====== Provided material ======

/-- 20_memory R55: a write at offset 0x00 executes the command, a write at any other offset changes no state. -/
def Obligations.OnlyCmdWritesHaveAnEffect : Prop :=
  ∀ (s : State) (v : Word),
    hostStep (.memWrite (s.cfg.base + 0x00) 4 v) s = exec (decode s.cfg.numGroups v) s
    ∧ ∀ k, 1 ≤ k → k < 16 → hostStep (.memWrite (s.cfg.base + 4 * k) 4 v) s = .next s

/-- 20_memory R51: within the window an access of a size other than 4 is refused as BusWidth, one that is not aligned as
BusMisaligned, and an aligned 4-byte read completes; a write then is a command or ignored (R55), never refused. -/
def Obligations.WindowAdmitsAlignedWordsOnly : Prop :=
  ∀ (s : State) (a n : Nat) (v : Word), s.cfg.base ≤ a → a < s.cfg.base + 0x40 →
    (n ≠ 4 → hostStep (.memRead a n) s = .refused .busWidth ∧ hostStep (.memWrite a n v) s = .refused .busWidth)
    ∧ (n = 4 → (a - s.cfg.base) % 4 ≠ 0 →
        hostStep (.memRead a n) s = .refused .busMisaligned ∧ hostStep (.memWrite a n v) s = .refused .busMisaligned)
    ∧ (n = 4 → (a - s.cfg.base) % 4 = 0 →
        (∃ t, hostStep (.memRead a n) s = .next t) ∧ ∃ t, hostStep (.memWrite a n v) s = .next t)

/-- 20_memory R57: a pin-group read returns the byte, a write replaces the whole byte and nothing else, and a group not
below NUM_GROUPS is refused. -/
def Obligations.PinAccessesReadAndWriteWholeBytes : Prop :=
  ∀ (s : State) (r : PinReg) (g : Nat) (v : Byte), s.Inv →
    (g < s.cfg.numGroups →
      hostStep (.pinRead r g) s = .next { s with observed := s.observed ++ [.byte (s.pinByte r g)] }
      ∧ ∃ t, hostStep (.pinWrite r g v) s = .next t ∧ t.pinByte r g = v
        ∧ (∀ r' g', r' ≠ r ∨ g' ≠ g → t.pinByte r' g' = s.pinByte r' g')
        ∧ t = { s with en := t.en, lvl := t.lvl })
    ∧ (s.cfg.numGroups ≤ g →
      hostStep (.pinRead r g) s = .refused .noSuchGroup ∧ hostStep (.pinWrite r g v) s = .refused .noSuchGroup)

/-- Derived from 20_memory R58 and 70_reset R137: a host write to the LVL byte of a channel's pin lasts only until the
next TICK, which drives the channel's bit to its own level and leaves the bits no channel uses as the host wrote them.
-/
def Obligations.HostLevelWriteLastsUntilTheNextTick : Prop :=
  ∀ (s : State) (i : Nat) (v : Byte), s.Inv → i < s.count.toNat → (s.channel i).stale = false → TopOnItsBit s i →
    ∃ s' t, hostStep (.pinWrite .lvl (s.channel i).lgrp.toNat v) s = .next s'
      ∧ levelOf s' i = bitOf v (s.channel i).pin
      ∧ exec .tick s' = .next t
      ∧ levelOf t i = decide (t.tcnt < (s.channel i).duty)
      ∧ ∀ b, (∀ j, j < s.count.toNat → ¬ ((s.channel j).lgrp = (s.channel i).lgrp ∧ (s.channel j).pin = b)) →
          bitOf (t.pinByte .lvl (s.channel i).lgrp.toNat) b = bitOf v b

/-- Derived from 70_reset R136 and 20_memory R61: a host read-modify-write of LVL with a TICK between its two steps writes
back the bits from before the TICK, so that of the TICK's writes to that group nothing is left. -/
def Obligations.ReadModifyWriteUndoesTheTickBetween : Prop :=
  ∀ (s : State) (g : Nat) (m : Byte), s.Inv → s.NoFault → s.ten = 1 → g < s.cfg.numGroups →
    ∃ t, Host.Core.run core 3
        { s with inputs := [.host (.pinRead .lvl g), .tick, .host (.pinWrite .lvl g (s.pinByte .lvl g ||| m))] } = .next t
      ∧ t.observed = s.observed ++ [.byte (s.pinByte .lvl g)]
      ∧ t.tcnt = s.tcnt + 1
      ∧ t.pinByte .lvl g = s.pinByte .lvl g ||| m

======

Once a line of the records is found to contain "bitOf", copy it out.

» **Task solution**:
      ∧ levelOf s' i = bitOf v (s.channel i).pin
          bitOf (t.pinByte .lvl (s.channel i).lgrp.toNat) b = bitOf v b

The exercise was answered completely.